Machine learning is among the core techniques for big data analytics. Nowadays, there are diversified parallel programming models and computing platforms such as Hadoop MapReduce, Spark, MPI, CUDA-GPU, etc. In terms of data sizes and specific problems, we can choose one of these to implement our parallel machine learning algorithms for analyzing big data. However, when such a new model and platform comes up, we need to re-write all algorithms we use, which is a lot of duplicate work and burden. On the other hand, for data analysts from different application domains who focus on high-level business modeling and data analytics by using high-level data analytic programming language and tool such as R or Matlab, it is really hard for them to learn and use the relatively low-level parallel programming models and computing platforms.
This talk will present a number of commonly-used parallel machine learning algorithms implemented with Hadoop MapReduce and Spark. Then a unified programming model and platform for machine learning and data analytics across heterogeneous parallel programming models and computing platforms will be presented. The key idea is that we will adopt the large-scale matrix as a unified abstraction for representing different machine learning and data analytic algorithms.
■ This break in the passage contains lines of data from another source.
-- ==== Sys2Proof/Machine/Dispatch.lean ====
section
/-! DEFINITION. The meaning of each command: one arm per constructor of Instr. -/

namespace Sys2Proof.Machine

def exec (i : Instr) (s : State) : Host.Outcome State Fault Refusal :=
  match i with
  | .inputLoss millivolts => Sys2Proof.Machine.execInputLoss millivolts s
  | .housekeepingStop millivolts => Sys2Proof.Machine.execHousekeepingStop millivolts s
  | .standbyReturn millivolts => Sys2Proof.Machine.execStandbyReturn millivolts s
  | .powerUp strap => Sys2Proof.Machine.execPowerUp strap s
  | .railsInRegulation => Sys2Proof.Machine.execRailsInRegulation s
  | .powerUpFailure rail statusWord => Sys2Proof.Machine.execPowerUpFailure rail statusWord s
  | .powerDown => Sys2Proof.Machine.execPowerDown s
  | .moduleReset => Sys2Proof.Machine.execModuleReset s
  | .moduleResetRelease => Sys2Proof.Machine.execModuleResetRelease s
  | .thermalWarning reading => Sys2Proof.Machine.execThermalWarning reading s
  | .thermalTrip reading => Sys2Proof.Machine.execThermalTrip reading s
  | .thermtripRelease reading => Sys2Proof.Machine.execThermtripRelease reading s
  | .railFault rail statusWord => Sys2Proof.Machine.execRailFault rail statusWord s
  | .surroundingsViolation kind reading => Sys2Proof.Machine.execSurroundingsViolation kind reading s
  | .hoursStep => Sys2Proof.Machine.execHoursStep s
  | .pmbusRead rail cmd => Sys2Proof.Machine.execPmbusRead rail cmd s
  | .clearFaults rail => Sys2Proof.Machine.execClearFaults rail s
  | .pmbusWriteIgnored rail code => Sys2Proof.Machine.execPmbusWriteIgnored rail code s
  | .alertResponse => Sys2Proof.Machine.execAlertResponse s
  | .pllLock => Sys2Proof.Machine.execPllLock s
  | .refclkTimeout => Sys2Proof.Machine.execRefclkTimeout s
  | .romIdentity puf => Sys2Proof.Machine.execRomIdentity puf s
  | .imageVerify => Sys2Proof.Machine.execImageVerify s
  | .recordVerify => Sys2Proof.Machine.execRecordVerify s
  | .coreSelfTest failed => Sys2Proof.Machine.execCoreSelfTest failed s
  | .dramTraining failedChannel => Sys2Proof.Machine.execDramTraining failedChannel s
  | .dramZeroing ok => Sys2Proof.Machine.execDramZeroing ok s
  | .bootOpen => Sys2Proof.Machine.execBootOpen s
  | .hostLinkReset link => Sys2Proof.Machine.execHostLinkReset link s
  | .hostLinkRelease link => Sys2Proof.Machine.execHostLinkRelease link s
  | .configRequestRetry link isConfig => Sys2Proof.Machine.execConfigRequestRetry link isConfig s
  | .functionLevelReset link fn => Sys2Proof.Machine.execFunctionLevelReset link fn s
  | .d3hotEntry link fn => Sys2Proof.Machine.execD3hotEntry link fn s
  | .dataLinkDown link => Sys2Proof.Machine.execDataLinkDown link s
  | .barReadInvalid link fn offset size => Sys2Proof.Machine.execBarReadInvalid link fn offset size s
  | .registerWrite win offset size value => Sys2Proof.Machine.execRegisterWrite win offset size value s
  | .beatCount => Sys2Proof.Machine.execBeatCount s
  | .glitchReject => Sys2Proof.Machine.execGlitchReject s
  | .cadenceLost => Sys2Proof.Machine.execCadenceLost s
  | .synthesisedBeat => Sys2Proof.Machine.execSynthesisedBeat s
  | .doorbellReadComplete link read => Sys2Proof.Machine.execDoorbellReadComplete link read s
  | .doorbellFallbackPoll link => Sys2Proof.Machine.execDoorbellFallbackPoll link s
  | .submissionFetchComplete link fn read => Sys2Proof.Machine.execSubmissionFetchComplete link fn read s
  | .nop link fn => Sys2Proof.Machine.execNop link fn s
  | .submitJob link fn => Sys2Proof.Machine.execSubmitJob link fn s
  | .abortJob link fn => Sys2Proof.Machine.execAbortJob link fn s
  | .entryInvalid link fn => Sys2Proof.Machine.execEntryInvalid link fn s
  | .descriptorReadComplete job read => Sys2Proof.Machine.execDescriptorReadComplete job read s
  | .jobEnterScoreboard job => Sys2Proof.Machine.execJobEnterScoreboard job s
  | .taskPlace core => Sys2Proof.Machine.execTaskPlace core s
  | .clusterRestart cluster => Sys2Proof.Machine.execClusterRestart cluster s
  | .coreClearComplete core => Sys2Proof.Machine.execCoreClearComplete core s
  | .commitRequest core => Sys2Proof.Machine.execCommitRequest core s
  | .deliveryWritesAcked core => Sys2Proof.Machine.execDeliveryWritesAcked core s
  | .deliveryComplete core => Sys2Proof.Machine.execDeliveryComplete core s
  | .tallySignalDelivery index => Sys2Proof.Machine.execTallySignalDelivery index s
  | .runLimitExpiry core => Sys2Proof.Machine.execRunLimitExpiry core s
  | .shareCharge core => Sys2Proof.Machine.execShareCharge core s
  | .xlatRetryExpiry job task => Sys2Proof.Machine.execXlatRetryExpiry job task s
  | .msixHoldoffEnd link fn vector => Sys2Proof.Machine.execMsixHoldoffEnd link fn vector s
  | .alu core f => Sys2Proof.Machine.execAlu core f s
  | .addi core f => Sys2Proof.Machine.execAddi core f s
  | .andi core f => Sys2Proof.Machine.execAndi core f s
  | .ori core f => Sys2Proof.Machine.execOri core f s
  | .xori core f => Sys2Proof.Machine.execXori core f s
  | .shi core f => Sys2Proof.Machine.execShi core f s
  | .movz core f => Sys2Proof.Machine.execMovz core f s
  | .movn core f => Sys2Proof.Machine.execMovn core f s
  | .movk core k f => Sys2Proof.Machine.execMovk core k f s
  | .cmp core f => Sys2Proof.Machine.execCmp core f s
  | .cmpi core f => Sys2Proof.Machine.execCmpi core f s
  | .plog core f => Sys2Proof.Machine.execPlog core f s
  | .pmov core f => Sys2Proof.Machine.execPmov core f s
  | .ldn core f => Sys2Proof.Machine.execLdn core f s
  | .stn core f => Sys2Proof.Machine.execStn core f s
  | .ldv core f => Sys2Proof.Machine.execLdv core f s
  | .br core f => Sys2Proof.Machine.execBr core f s
  | .bl core f => Sys2Proof.Machine.execBl core f s
  | .jr core f => Sys2Proof.Machine.execJr core f s
  | .jlr core f => Sys2Proof.Machine.execJlr core f s
  | .issue core f => Sys2Proof.Machine.execIssue core f s
  | .qwait core f => Sys2Proof.Machine.execQwait core f s
  | .fence core f => Sys2Proof.Machine.execFence core f s
  | .crr core f => Sys2Proof.Machine.execCrr core f s
  | .wbeat core f => Sys2Proof.Machine.execWbeat core f s
  | .waitFilled core f => Sys2Proof.Machine.execWaitFilled core f s
  | .waitFree core f => Sys2Proof.Machine.execWaitFree core f s
  | .fill core f => Sys2Proof.Machine.execFill core f s
  | .drain core f => Sys2Proof.Machine.execDrain core f s
  | .tallyRead core f => Sys2Proof.Machine.execTallyRead core f s
  | .signalRemote core f => Sys2Proof.Machine.execSignalRemote core f s
  | .tend core f => Sys2Proof.Machine.execTend core f s
  | .pval core f => Sys2Proof.Machine.execPval core f s
  | .trap core f => Sys2Proof.Machine.execTrap core f s
  | .dramWrite core => Sys2Proof.Machine.execDramWrite core s
  | .send core => Sys2Proof.Machine.execSend core s
  | .arm core => Sys2Proof.Machine.execArm core s
  | .barrierArrive core => Sys2Proof.Machine.execBarrierArrive core s
  | .mxLoad core clash => Sys2Proof.Machine.execMxLoad core clash s
  | .mxStream core clash => Sys2Proof.Machine.execMxStream core clash s
  | .mxDrain core clash => Sys2Proof.Machine.execMxDrain core clash s
  | .vxMap core clash => Sys2Proof.Machine.execVxMap core clash s
  | .vxReduce core clash => Sys2Proof.Machine.execVxReduce core clash s
  | .vxNorm core clash => Sys2Proof.Machine.execVxNorm core clash s
  | .vxSoftmax core clash => Sys2Proof.Machine.execVxSoftmax core clash s
  | .vxConvert core clash => Sys2Proof.Machine.execVxConvert core clash s
  | .vxTrack core clash => Sys2Proof.Machine.execVxTrack core clash s
  | .vxAttnFwd core clash => Sys2Proof.Machine.execVxAttnFwd core clash s
  | .vxAttnBwd core clash => Sys2Proof.Machine.execVxAttnBwd core clash s
  | .vxKvPack core clash => Sys2Proof.Machine.execVxKvPack core clash s
  | .define core => Sys2Proof.Machine.execDefine core s
  | .release core => Sys2Proof.Machine.execRelease core s
  | .install core clash => Sys2Proof.Machine.execInstall core clash s
  | .optStep core clash => Sys2Proof.Machine.execOptStep core clash s
  | .publish core => Sys2Proof.Machine.execPublish core s
  | .retire core => Sys2Proof.Machine.execRetire core s
  | .stashPut core clash => Sys2Proof.Machine.execStashPut core clash s
  | .stashLookup core clash => Sys2Proof.Machine.execStashLookup core clash s
  | .stashFree core => Sys2Proof.Machine.execStashFree core s
  | .atAttend core clash => Sys2Proof.Machine.execAtAttend core clash s
  | .drStream core => Sys2Proof.Machine.execDrStream core s
  | .drTally core => Sys2Proof.Machine.execDrTally core s
  | .drMode core => Sys2Proof.Machine.execDrMode core s
  | .driftReadComplete core stream clash => Sys2Proof.Machine.execDriftReadComplete core stream clash s
  | .fetchCredit core => Sys2Proof.Machine.execFetchCredit core s
  | .cacheFillComplete core va => Sys2Proof.Machine.execCacheFillComplete core va s
  | .narrowSteal core quad => Sys2Proof.Machine.execNarrowSteal core quad s
  | .memoryAccess who slot part dpa op => Sys2Proof.Machine.execMemoryAccess who slot part dpa op s
  | .dramBankServe channel turn => Sys2Proof.Machine.execDramBankServe channel turn s
  | .meshWake who channel bank => Sys2Proof.Machine.execMeshWake who channel bank s
  | .wakeReservationLapse channel bank => Sys2Proof.Machine.execWakeReservationLapse channel bank s
  | .accessResponse core slot => Sys2Proof.Machine.execAccessResponse core slot s
  | .translationWalk core kind va => Sys2Proof.Machine.execTranslationWalk core kind va s
  | .scrubRead turn => Sys2Proof.Machine.execScrubRead turn s
  | .pageRetire => Sys2Proof.Machine.execPageRetire s
  | .linkLocalTest port pass => Sys2Proof.Machine.execLinkLocalTest port pass s
  | .bypassOpened port => Sys2Proof.Machine.execBypassOpened port s
  | .linkTrain port ok => Sys2Proof.Machine.execLinkTrain port ok s
  | .handshake port node peerPort hash => Sys2Proof.Machine.execHandshake port node peerPort hash s
  | .linkSecureDone port offer accept secret => Sys2Proof.Machine.execLinkSecureDone port offer accept secret s
  | .linkLoss port => Sys2Proof.Machine.execLinkLoss port s
  | .linkRetry port => Sys2Proof.Machine.execLinkRetry port s
  | .flitReceive port flit => Sys2Proof.Machine.execFlitReceive port flit s
  | .contrib pkt upset => Sys2Proof.Machine.execContrib pkt upset s
  | .partialSum pkt upset => Sys2Proof.Machine.execPartialSum pkt upset s
  | .result pkt => Sys2Proof.Machine.execResult pkt s
  | .sendReceive pkt => Sys2Proof.Machine.execSendReceive pkt s
  | .barrierArriveReceive pkt => Sys2Proof.Machine.execBarrierArriveReceive pkt s
  | .barrierRelease pkt => Sys2Proof.Machine.execBarrierRelease pkt s
  | .ack pkt => Sys2Proof.Machine.execAck pkt s
  | .busy pkt => Sys2Proof.Machine.execBusy pkt s
  | .wake pkt => Sys2Proof.Machine.execWake pkt s
  | .armDelivery => Sys2Proof.Machine.execArmDelivery s
  | .bucketOpen key bucket => Sys2Proof.Machine.execBucketOpen key bucket s
  | .lateRank key bucket tile => Sys2Proof.Machine.execLateRank key bucket tile s
  | .bucketGiveUp key bucket => Sys2Proof.Machine.execBucketGiveUp key bucket s
  | .bucketComplete key bucket => Sys2Proof.Machine.execBucketComplete key bucket s
  | .permuteSignalRelease key => Sys2Proof.Machine.execPermuteSignalRelease key s
  | .linkEffectDropped core => Sys2Proof.Machine.execLinkEffectDropped core s
  | .hwErrorReplay core kind position => Sys2Proof.Machine.execHwErrorReplay core kind position s
  | .repeatVerdict core => Sys2Proof.Machine.execRepeatVerdict core s
  | .shadowPairEnd job task => Sys2Proof.Machine.execShadowPairEnd job task s
  | .shadowMiscompare job task => Sys2Proof.Machine.execShadowMiscompare job task s
  | .meshFlitRetry row column => Sys2Proof.Machine.execMeshFlitRetry row column s
  | .routerFailed row column cause inFlight => Sys2Proof.Machine.execRouterFailed row column cause inFlight s
  | .routeAroundResume row column cause => Sys2Proof.Machine.execRouteAroundResume row column cause s
  | .mailboxGo link fn read => Sys2Proof.Machine.execMailboxGo link fn read s
  | .getIdentity => Sys2Proof.Machine.execGetIdentity s
  | .attest => Sys2Proof.Machine.execAttest s
  | .getChallenge => Sys2Proof.Machine.execGetChallenge s
  | .ownerEnrol => Sys2Proof.Machine.execOwnerEnrol s
  | .ownerRelease => Sys2Proof.Machine.execOwnerRelease s
  | .policySet => Sys2Proof.Machine.execPolicySet s
  | .partitionReset => Sys2Proof.Machine.execPartitionReset s
  | .endSession => Sys2Proof.Machine.execEndSession s
  | .partitionZeroingDone part => Sys2Proof.Machine.execPartitionZeroingDone part s
  | .sessionHello => Sys2Proof.Machine.execSessionHello s
  | .sessionConfirm => Sys2Proof.Machine.execSessionConfirm s
  | .tenantPartitionReset => Sys2Proof.Machine.execTenantPartitionReset s
  | .tenantEndSession => Sys2Proof.Machine.execTenantEndSession s
  | .importData reads => Sys2Proof.Machine.execImportData reads s
  | .exportData => Sys2Proof.Machine.execExportData s
  | .linkOffer => Sys2Proof.Machine.execLinkOffer s
  | .linkAccept => Sys2Proof.Machine.execLinkAccept s
  | .linkFinish => Sys2Proof.Machine.execLinkFinish s
  | .mailboxReservedType => Sys2Proof.Machine.execMailboxReservedType s
  | .ringEnable link fn value => Sys2Proof.Machine.execRingEnable link fn value s
  | .doorbellEnable link fn value => Sys2Proof.Machine.execDoorbellEnable link fn value s
  | .functionLock link fn value => Sys2Proof.Machine.execFunctionLock link fn value s
  | .partitionLock link fn value => Sys2Proof.Machine.execPartitionLock link fn value s
  | .moduleLock win value => Sys2Proof.Machine.execModuleLock win value s
  | .counterSample link fn value => Sys2Proof.Machine.execCounterSample link fn value s
  | .adoptEnable win value => Sys2Proof.Machine.execAdoptEnable win value s
  | .traceEnable link fn value => Sys2Proof.Machine.execTraceEnable link fn value s
  | .traceStopped part => Sys2Proof.Machine.execTraceStopped part s
  | .traceBufferWrite part => Sys2Proof.Machine.execTraceBufferWrite part s
  | .freeze win => Sys2Proof.Machine.execFreeze win s
  | .unfreeze win => Sys2Proof.Machine.execUnfreeze win s
  | .plogFlashWrite => Sys2Proof.Machine.execPlogFlashWrite s
  | .plogSectorErase => Sys2Proof.Machine.execPlogSectorErase s
  | .setPointer bytes pec => Sys2Proof.Machine.execSetPointer bytes pec s
  | .mgmtWrite bytes pec => Sys2Proof.Machine.execMgmtWrite bytes pec s
  | .mgmtRead bytes pec => Sys2Proof.Machine.execMgmtRead bytes pec s
  | .mboxPut bytes pec => Sys2Proof.Machine.execMboxPut bytes pec s
  | .mboxGo bytes pec => Sys2Proof.Machine.execMboxGo bytes pec s
  | .mboxGet bytes pec => Sys2Proof.Machine.execMboxGet bytes pec s
  | .flashPut bytes pec => Sys2Proof.Machine.execFlashPut bytes pec s
  | .flashCommit bytes pec => Sys2Proof.Machine.execFlashCommit bytes pec s
  | .flashCommitDone => Sys2Proof.Machine.execFlashCommitDone s
  | .flashRead bytes pec => Sys2Proof.Machine.execFlashRead bytes pec s
  | .fenceClear bytes pec => Sys2Proof.Machine.execFenceClear bytes pec s
  | .mgmtReservedCommand code isCall pec => Sys2Proof.Machine.execMgmtReservedCommand code isCall pec s
  | .turnOnThresholdRising millivolts => Sys2Proof.Machine.execTurnOnThresholdRising millivolts s
  | .pcieLinkTraining link partnerFlitMode rate width => Sys2Proof.Machine.execPcieLinkTraining link partnerFlitMode rate width s
  | .residentAreaScrub turn => Sys2Proof.Machine.execResidentAreaScrub turn s
  | .perBankRefresh channel bank rfm => Sys2Proof.Machine.execPerBankRefresh channel bank rfm s
  | .sourceCadenceEdge => Sys2Proof.Machine.execSourceCadenceEdge s

end Sys2Proof.Machine
end

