-- ==== Sys2Proof/Machine/Core.lean ====
section
/-! DEFINITION. The machine as the host runs it. -/

def Sys2Proof.core : Host.Core := { State := Sys2Proof.Machine.State, Fault := Sys2Proof.Machine.Fault, Refusal := Sys2Proof.Machine.Refusal, step := Sys2Proof.Machine.step, reset := Sys2Proof.Machine.State.reset }
end

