/-- R124, R139, R146, R162, R163: (1), (2) DESCRIPTOR_READ_COMPLETE of a descriptor that cannot be read, or is poisoned, ends its
job with FAULT_TRANSLATION or FAULT_POISON and DETAIL 1; (3) one that fails a check of R146, with FAULT_POLICY and the check's
number; (4) a good one fills the job's tables, and the job waits while its partition's task limit is exceeded. (5)
JOB_ENTER_SCOREBOARD makes a job that fits live, and a task that waits for nothing READY. -/
def Obligations.DescriptorsAndScoreboard : Prop :=
  (∀ (s : State) (ser : Nat) (j : Job), s.wnd.jobs = [j] → s.wnd.serials = [ser] → s.running = true → j.phase = .fetching →
      j.ending = none → j.acks = [] → j.irq = false → (s.fn j.link j.fn).cq.en = true → j.link < s.links.length →
      j.fn < (s.link j.link).fns.length → Mem1.wf ramD (s.link j.link).hostMem = true →
    Completes (.descriptorReadComplete ser .timeout) s fun u =>
      u.wnd.jobs = [] ∧ u.wnd.serials = []
        ∧ Mem1.read ramD (u.link j.link).hostMem
              (hostKey j.fn ((s.fn j.link j.fn).cq.base.toNat + 32 * (s.fn j.link j.fn).cq.tail)) 32
            = completionBytes j.id 0 0x100 (s.fn j.link j.fn).sq.head (s.fn j.link j.fn).cq.phase 1 j.userTag s.stamp
        ∧ HostOutside s u j.link (hostKey j.fn ((s.fn j.link j.fn).cq.base.toNat + 32 * (s.fn j.link j.fn).cq.tail)) 32
        ∧ u.mem = s.mem ∧ u.flash = s.flash)
  ∧ (∀ (s : State) (ser : Nat) (j : Job), s.wnd.jobs = [j] → s.wnd.serials = [ser] → s.running = true → j.phase = .fetching →
      j.ending = none → j.acks = [] → j.irq = false → (s.fn j.link j.fn).cq.en = true → j.link < s.links.length →
      j.fn < (s.link j.link).fns.length → Mem1.wf ramD (s.link j.link).hostMem = true →
    Completes (.descriptorReadComplete ser .poisoned) s fun u =>
      u.wnd.jobs = [] ∧ u.wnd.serials = []
        ∧ Mem1.read ramD (u.link j.link).hostMem
              (hostKey j.fn ((s.fn j.link j.fn).cq.base.toNat + 32 * (s.fn j.link j.fn).cq.tail)) 32
            = completionBytes j.id 0 0x101 (s.fn j.link j.fn).sq.head (s.fn j.link j.fn).cq.phase 1 j.userTag s.stamp
        ∧ HostOutside s u j.link (hostKey j.fn ((s.fn j.link j.fn).cq.base.toNat + 32 * (s.fn j.link j.fn).cq.tail)) 32
        ∧ u.mem = s.mem ∧ u.flash = s.flash)
  ∧ (∀ (s : State) (ser : Nat) (j : Job) (d : Nat) (b : Bytes), s.wnd.jobs = [j] → s.wnd.serials = [ser] → s.running = true → j.phase = .fetching →
      j.ending = none → j.acks = [] → j.irq = false → j.sealed = false → b.length = j.descLen →
      s.graphFault j.part b = some d → (s.fn j.link j.fn).cq.en = true → j.link < s.links.length →
      j.fn < (s.link j.link).fns.length → Mem1.wf ramD (s.link j.link).hostMem = true →
    Completes (.descriptorReadComplete ser (.ok b)) s fun u =>
      u.wnd.jobs = [] ∧ u.wnd.serials = []
        ∧ Mem1.read ramD (u.link j.link).hostMem
              (hostKey j.fn ((s.fn j.link j.fn).cq.base.toNat + 32 * (s.fn j.link j.fn).cq.tail)) 32
            = completionBytes j.id 0 0x10A (s.fn j.link j.fn).sq.head (s.fn j.link j.fn).cq.phase (BitVec.ofNat 32 d) j.userTag s.stamp
        ∧ HostOutside s u j.link (hostKey j.fn ((s.fn j.link j.fn).cq.base.toNat + 32 * (s.fn j.link j.fn).cq.tail)) 32
        ∧ u.mem = s.mem ∧ u.flash = s.flash)
  ∧ (∀ (s : State) (sk ser : Nat) (k j : Job) (b : Bytes), s.wnd.jobs = [k, j] → s.wnd.serials = [sk, ser] → sk ≠ ser →
      s.running = true → j.phase = .fetching → j.sealed = false → b.length = j.descLen → s.graphFault j.part b = none →
      (s.part j.part).trcWatch = 0 → (s.part j.part).waitSignals = [] → k.phase = .live → k.part = j.part →
      (s.part j.part).taskLimit < k.tasks.length + (parseGraph b).tasks →
    Completes (.descriptorReadComplete ser (.ok b)) s fun u =>
      u.wnd.jobs = [k, { j.fill s.time.beat.toNat b with watch := [], phase := .waiting }]
        ∧ u = { s with wnd := u.wnd, parts := u.parts })
  ∧ (∀ (s : State) (ser : Nat) (j : Job) (t : TaskSt), s.wnd.jobs = [j] → s.wnd.serials = [ser] → s.running = true →
      j.phase = .waiting → j.ending = none → j.tasks = [t] → j.edges = [] → j.preds = [] → t.st = .queued →
      t.pred = 0xFF#8 → t.notBeforeMet = true → t.cls = 0 → t.flags = 0 → s.mayTake j t ≠ [] → s.jobFits j = true →
    Completes (.jobEnterScoreboard ser) s fun u =>
      u.wnd = { s.wnd with jobs := [{ j with phase := .live, tasks := [{ t with st := .ready }] }] }
        ∧ u = { s with wnd := u.wnd })
/-- R181, R182, R190, R194: register 0 and predicate 0 read as constants and discard writes; every other register reads back what was
written, and a write changes no other register. The ALU functions compute sums, differences and logic modulo 2^64, shifts by the low
six bits of rb, the high halves of products, division with the results the rule gives for a zero divisor, minima and maxima, leading
zeros and the population count; codes above 0x15 are reserved. -/
def Obligations.RegistersAndAlu : Prop :=
  (∀ (c : Core), c.g.length = 32 → c.p.length = 8 →
    c.reg 0 = 0 ∧ c.pred 0 = true ∧ (∀ v, c.setReg 0 v = c) ∧ (∀ v, c.setPred 0 v = c)
      ∧ (∀ r v, 1 ≤ r → r < 32 → (c.setReg r v).reg r = v ∧ (∀ q, q ≠ r → (c.setReg r v).reg q = c.reg q)
          ∧ c.setReg r v = { c with g := (c.setReg r v).g })
      ∧ (∀ r v, 1 ≤ r → r < 8 → (c.setPred r v).pred r = v ∧ (∀ q, q ≠ r → (c.setPred r v).pred q = c.pred q)
          ∧ c.setPred r v = { c with p := (c.setPred r v).p }))
  ∧ (∀ a b : BitVec 64,
    aluFn 0x00 a b = some (a + b) ∧ aluFn 0x01 a b = some (a - b) ∧ aluFn 0x02 a b = some (a &&& b)
      ∧ aluFn 0x03 a b = some (a ||| b) ∧ aluFn 0x04 a b = some (a ^^^ b) ∧ aluFn 0x05 a b = some (a &&& ~~~b)
      ∧ (∃ v, aluFn 0x06 a b = some v ∧ v.toNat = a.toNat * 2 ^ (b.toNat % 64) % 2 ^ 64)
      ∧ (∃ v, aluFn 0x07 a b = some v ∧ v.toNat = a.toNat / 2 ^ (b.toNat % 64))
      ∧ (∃ v, aluFn 0x08 a b = some v ∧ v.toInt = a.toInt / 2 ^ (b.toNat % 64))
      ∧ (∃ v, aluFn 0x09 a b = some v ∧ v.toNat = a.toNat * b.toNat % 2 ^ 64)
      ∧ (∃ v, aluFn 0x0A a b = some v ∧ v.toNat = a.toNat * b.toNat / 2 ^ 64)
      ∧ (∃ v, aluFn 0x0B a b = some v ∧ v.toInt = a.toInt * b.toInt / 2 ^ 64)
      ∧ (b ≠ 0 → (∃ v, aluFn 0x0C a b = some v ∧ v.toNat = a.toNat / b.toNat)
          ∧ (∃ v, aluFn 0x0E a b = some v ∧ v.toNat = a.toNat % b.toNat)
          ∧ (∃ v, aluFn 0x0F a b = some v ∧ v.toInt = a.toInt.tmod b.toInt)
          ∧ ((a ≠ BitVec.intMin 64 ∨ b ≠ BitVec.allOnes 64) →
              ∃ v, aluFn 0x0D a b = some v ∧ v.toInt = a.toInt.tdiv b.toInt)
          ∧ (a = BitVec.intMin 64 → b = BitVec.allOnes 64 → aluFn 0x0D a b = some a ∧ aluFn 0x0F a b = some 0))
      ∧ (b = 0 → aluFn 0x0C a b = some (BitVec.allOnes 64) ∧ aluFn 0x0D a b = some (BitVec.allOnes 64)
          ∧ aluFn 0x0E a b = some a ∧ aluFn 0x0F a b = some a)
      ∧ (∃ v, aluFn 0x10 a b = some v ∧ v.toNat = min a.toNat b.toNat)
      ∧ (∃ v, aluFn 0x11 a b = some v ∧ v.toNat = max a.toNat b.toNat)
      ∧ (∃ v, aluFn 0x12 a b = some v ∧ v.toInt = min a.toInt b.toInt)
      ∧ (∃ v, aluFn 0x13 a b = some v ∧ v.toInt = max a.toInt b.toInt)
      ∧ (∃ v, aluFn 0x14 a b = some v ∧ v.toNat ≤ 64 ∧ a.toNat < 2 ^ (64 - v.toNat)
          ∧ (a ≠ 0 → 2 ^ (63 - v.toNat) ≤ a.toNat))
      ∧ (∃ v, aluFn 0x15 a b = some v ∧ v.toNat = ((List.range 64).filter (fun i => a.getLsbD i)).length)
      ∧ ∀ fn, 0x16 ≤ fn → aluFn fn a b = none)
Then we adopt R as the high-level programming language. We design and provide a unified framework and platform, Octopus, that take charge of converting R and mapping large-scale matrix computation into underlying parallel programming models and platforms. Based on the unified model and platform, we can achieve the goal of “write once, run anywhere” for big data machine learning and data analytic algorithms.
Dr. Yihua Huang is currently a professor in the Department of Computer Science and Technology at Nanjing University in China, Vice Secretary General of the Big Data Committee of the China Computer Society(CCF), and Chair of the Big Data Committee of the Jiangsu Province Computer Society. He received his bachelor, master and Ph.D. degree in computer science from Nanjing University in 1983, 1986 and 2007 respectively. His main research interests include big data processing, parallel and distributed computing, semantic analytics, web data mining. He is one of the earliest researchers in China on big data processing. Currently he is engaged in a series of researches on big data processing with research grants from the state research programs in China as well as grants from industry partners including Intel, Google, ZTE and Baidu. In 2009, sponsored by Google, he created and offered the course “MapReduce Big Data Parallel Processing” for graduate students in computer science at Nanjing University and received the “2012 Google Faculty Fellowship” from Google in 2012.